• _DESCRIPTION OF THE TASK_:
Look below for the line that contains "def execSaInstall (p", then copy it and each following line exactly, through and including the line that contains "def execSaEnableRx (p".

• _RECORDED INFORMATION_:
-- ==== Sys2Proof/Machine/CmdSa.lean ====
section
/-!
DEFINITION. SA commands (R227–R231, R246, R247, R342, R343).
-/
namespace Sys2Proof.Machine

/-- Links of the SAs that a key serves. -/
def linksOfKid (s : State) (kid : Nat) : List Nat :=
  setUnion ((s.tx.filter (fun e => e.2.any (fun a => a.kid == kid))).map (fun e => saLink e.1)
    ++ (s.rx.filter (fun e => e.2.any (fun a => a.kid == kid))).map (fun e => rxLink s e.1)) []

/-- A use that a key may not perform: counted, and the attribute event raised (R206). -/
def denyUse (kid : Nat) (s : State) : State := raiseL .vlt 0 (linksOfKid s kid) (bump 0x58 none s)

/-- A command that asks for such a use (R206). -/
def denyCmd (q : QCmd) (kid : Nat) (s : State) : State := fail q stAttrDenied (denyUse kid s)

/-- SA_INSTALL's first word and the words that its direction or suite keeps at 0 (R342). -/
def installForm (q : QCmd) : Bool :=
  let w := q.w 0
  onlyBits 0xE33F0FFF00003FFF w && onlyBits 0xFFFF (q.w 1)
    && (if bitAt w 63 then !bitAt w 62 && !bitAt w 61 && fld w 48 6 == 0 && fld w 32 12 == 0
        else decide (fld w 0 14 < 1024) && q.w 3 == 0 && (bitAt w 61 || (fld w 48 6 == 0 && fld w 32 12 == 0)))

/-- PN and FLOOR within the suite, salt and SSCI only with XPN (R342). -/
def installRange (q : QCmd) (suite : Nat) : Bool :=
  decide ((q.w 2).toNat < pnEnd suite) && decide ((q.w 3).toNat < pnEnd suite)
    && (isXpn suite || (q.w 4 == 0 && q.w 5 == 0))

/-- The SecY of an SA_INSTALL's OWNER. -/
def installOwner (s : State) (q : QCmd) : Option (Nat × Secy) :=
  let o := fld (q.w 0) 0 14
  if bitAt (q.w 0) 63 then
    match scOf s o with
    | some c => (secyOf s c.link).map (fun y => (c.link, y))
    | none => none
  else (secyOf s o).map (fun y => (o, y))

/-- The device blob of a traffic key (R218): a LOADED one is wrapped; a PARKED one has it in the lines of the SAs that it is bound to. None
where a PARKED key is bound to no SA any more. -/
def trafficBlob (s : State) (n : Nat) : Option (List Byte) :=
  let v := vslot s n
  if v.st = .parked then
    (((s.tx ++ s.rx).filterMap (·.2)).find? (fun a => a.kid == kidOf s n)).map (·.blob)
  else some (deviceBlob s (slotKey v))

/-- The SA that SA_INSTALL describes. -/
def installSa (s : State) (q : QCmd) (y : Secy) (blob : List Byte) : Sa :=
  let w := q.w 0
  let suite := txpSuite y.txp
  let a := newSa (fld (q.w 1) 0 16) suite (txpOff y.txp) (Nat.max 1 (q.w 2).toNat) (q.w 3).toNat
    (beBytes 8 (q.w 4).toNat ++ beBytes 4 (fld (q.w 5) 32 32)) (BitVec.ofNat 32 (fld (q.w 5) 0 32)) blob (now s)
  { a with fresh := bitAt w 62, shared := bitAt w 61, home := fld w 48 6, homeSa := fld w 32 12 }

/-- Write a transmit SA's INTENT; what its confirmation brings is in `done` (R227). -/
def intentWrite (i : Nat) (a : Sa) (cmd : Option Nat) (offer : Option (Nat × Nat)) (s : State) : State :=
  jIssue (jAdd 3 (.whole 3 (BitVec.ofNat 16 i) a.blob) (.intent i a cmd offer) s)

def saInstallEff (q : QCmd) (s : State) : State :=
  let w := q.w 0
  let rx := bitAt w 63
  let an := fld w 56 2
  let idx := 4 * fld w 0 14 + an
  let kid := fld (q.w 1) 0 16
  if !installForm q then fail q stBadParam s
  else
    match installOwner s q with
    | none => fail q stNotFound s
    | some (l, y) =>
      if !installRange q (txpSuite y.txp) then fail q stBadParam s
      else
        match cmdSlot s kid with
        | none => fail q stNotFound s
        | some n =>
          let v := vslot s n
          let there := if rx then (rxOf s idx).isSome else (txOf s idx).isSome
          if there || (linkMka s l && !isSvc q.pkt.req) || (!rx && y.curAn == an) || v.st == .retiring then fail q stWrongState s
          else if v.attr != (if rx then .decOnly else .encOnly) then denyCmd q kid s
          else if unwInSvc s = 0 then fail q stNoResource s
          else
            match trafficBlob s n with
            | none => fail q stWrongState s
            | some blob =>
            let a := installSa s q y blob
            if rx then ok q (installRx idx a s)
            else if readOnly s then fail q stJnlWorn s
            else if !s.jnl.resolved then fail q stBusy s
            else intentWrite idx a (some q.id) none (waitFor q (.jnl s.jnl.nextWork) s)

def saEnableRxEff (q : QCmd) (s : State) : State :=
  let w := q.w 0
  let r := fld w 0 16
  if !onlyBits 0x800000000000FFFF w then fail q stBadParam s
  else
    match rxOf s r with
    | none => fail q stNotFound s
    | some a =>
      if a.retiring then fail q stWrongState s
      else
        let a1 := if bitAt w 63 then { a with enabled := true, tStart := now s, tStop := 0 }
                  else { a with enabled := false, tStop := if a.enabled then now s else a.tStop }
        ok q (dirtyLine (rxLine r) (setRx r (some a1) s))

def saSetTxEff (q : QCmd) (s : State) : State :=
  let w := q.w 0
  let l := fld w 0 10
  if !onlyBits 0x303FF w then fail q stBadParam s
  else
    match cutCheck s l (fld w 16 2) (isSvc q.pkt.req) with
    | some st => fail q st s
    | none => cutArm l (fld w 16 2) 0 (isSvc q.pkt.req) false (waitFor q (.cut l) s)

/-- Word 0 of SA_RETIRE, SA_QUERY and SA_STATS_READ is in range. -/
def saWordOk (w : W64) : Bool := onlyBits 0x800000000000FFFF w && (bitAt w 63 || decide (fld w 0 16 < 4096))

def saRetireEff (q : QCmd) (s : State) : State :=
  let w := q.w 0
  let i := fld w 0 16
  if !saWordOk w then fail q stBadParam s
  else if bitAt w 63 then
    if (rxOf s i).isNone then fail q stNotFound s else retireRx i (waitFor q (.saRetire .ing i) s)
  else
    match txOf s i, secyOf s (saLink i) with
    | some _, some y =>
      if y.curAn = i % 4 ∨ (y.cut ≠ .none ∧ y.cutAn = i % 4) then fail q stWrongState s
      else retireTx i (waitFor q (.saRetire .egr i) s)
    | some _, none => retireTx i (waitFor q (.saRetire .egr i) s)
    | none, _ => fail q stNotFound s

/-- Result words of SA_QUERY (R343). -/
def saQueryWords (s : State) (rx : Bool) (i : Nat) (a : Sa) : List W64 :=
  [saConfig rx (i % 4) (if rx then rxLink s i else saLink i) a, put a.pn 0 64, put (if rx then a.floor else a.cur.stop) 0 64,
   put (if rx then 0 else a.nxt.start) 0 64, put (if rx then 0 else a.nxt.stop) 0 64, put a.tInst 0 64, put a.tStart 0 64,
   put a.tStop 0 64]

def saQueryEff (q : QCmd) (s : State) : State :=
  let w := q.w 0
  let i := fld w 0 16
  if !saWordOk w then fail q stBadParam s
  else
    match if bitAt w 63 then rxOf s i else txOf s i with
    | none => fail q stNotFound s
    | some a => complete q stOk (saQueryWords s (bitAt w 63) i a) s

/-- Result words of SA_STATS_READ (R343). -/
def saStatsWords (a : Sa) : List W64 :=
  (List.range 4).map (fun k => put (smGet 0 a.stats k) 0 64) ++ [putB a.reprimed 4 ||| put a.sat.toNat 0 4]

def saStatsReadEff (q : QCmd) (s : State) : State :=
  let w := q.w 0
  let i := fld w 0 16
  if !saWordOk w then fail q stBadParam s
  else
    match if bitAt w 63 then rxOf s i else txOf s i with
    | none => fail q stNotFound s
    | some a => complete q stOk (saStatsWords a) s

/-! The rows. -/

def execSaInstall (p : Pkt) (s : State) : Host.Outcome State Fault Refusal := run s (runRow 0x30 saInstallEff p s)
def execSaEnableRx (p : Pkt) (s : State) : Host.Outcome State Fault Refusal := run s (runRow 0x31 saEnableRxEff p s)
def execSaSetTx (p : Pkt) (s : State) : Host.Outcome State Fault Refusal := run s (runRow 0x32 saSetTxEff p s)
def execSaRetire (p : Pkt) (s : State) : Host.Outcome State Fault Refusal := run s (runRow 0x33 saRetireEff p s)
def execSaQuery (p : Pkt) (s : State) : Host.Outcome State Fault Refusal := run s (runRow 0x34 saQueryEff p s)
def execSaStatsRead (p : Pkt) (s : State) : Host.Outcome State Fault Refusal := run s (runRow 0x35 saStatsReadEff p s)

/-- SA_RETIRE_COMPLETE (R246, R247): the SA retires and no frame uses it any more. -/
def execSaRetireComplete (dir : Dir) (sa : Nat) (s : State) : Host.Outcome State Fault Refusal :=
  match dir with
  | .egr =>
    (match txOf s sa with
     | some a => if a.retiring && !saBusy s .egr sa then run s (deletePump (saLink sa) (retireTxDone sa s)) else run s s
     | none => run s s)
  | .ing =>
    (match rxOf s sa with
     | some a => if a.retiring && !saBusy s .ing sa then run s (deletePump (rxLink s sa) (retireRxDone sa s)) else run s s
     | none => run s s)

end Sys2Proof.Machine
end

• _TASK OUTPUT_:
def execSaInstall (p : Pkt) (s : State) : Host.Outcome State Fault Refusal := run s (runRow 0x30 saInstallEff p s)
def execSaEnableRx (p : Pkt) (s : State) : Host.Outcome State Fault Refusal := run s (runRow 0x31 saEnableRxEff p s)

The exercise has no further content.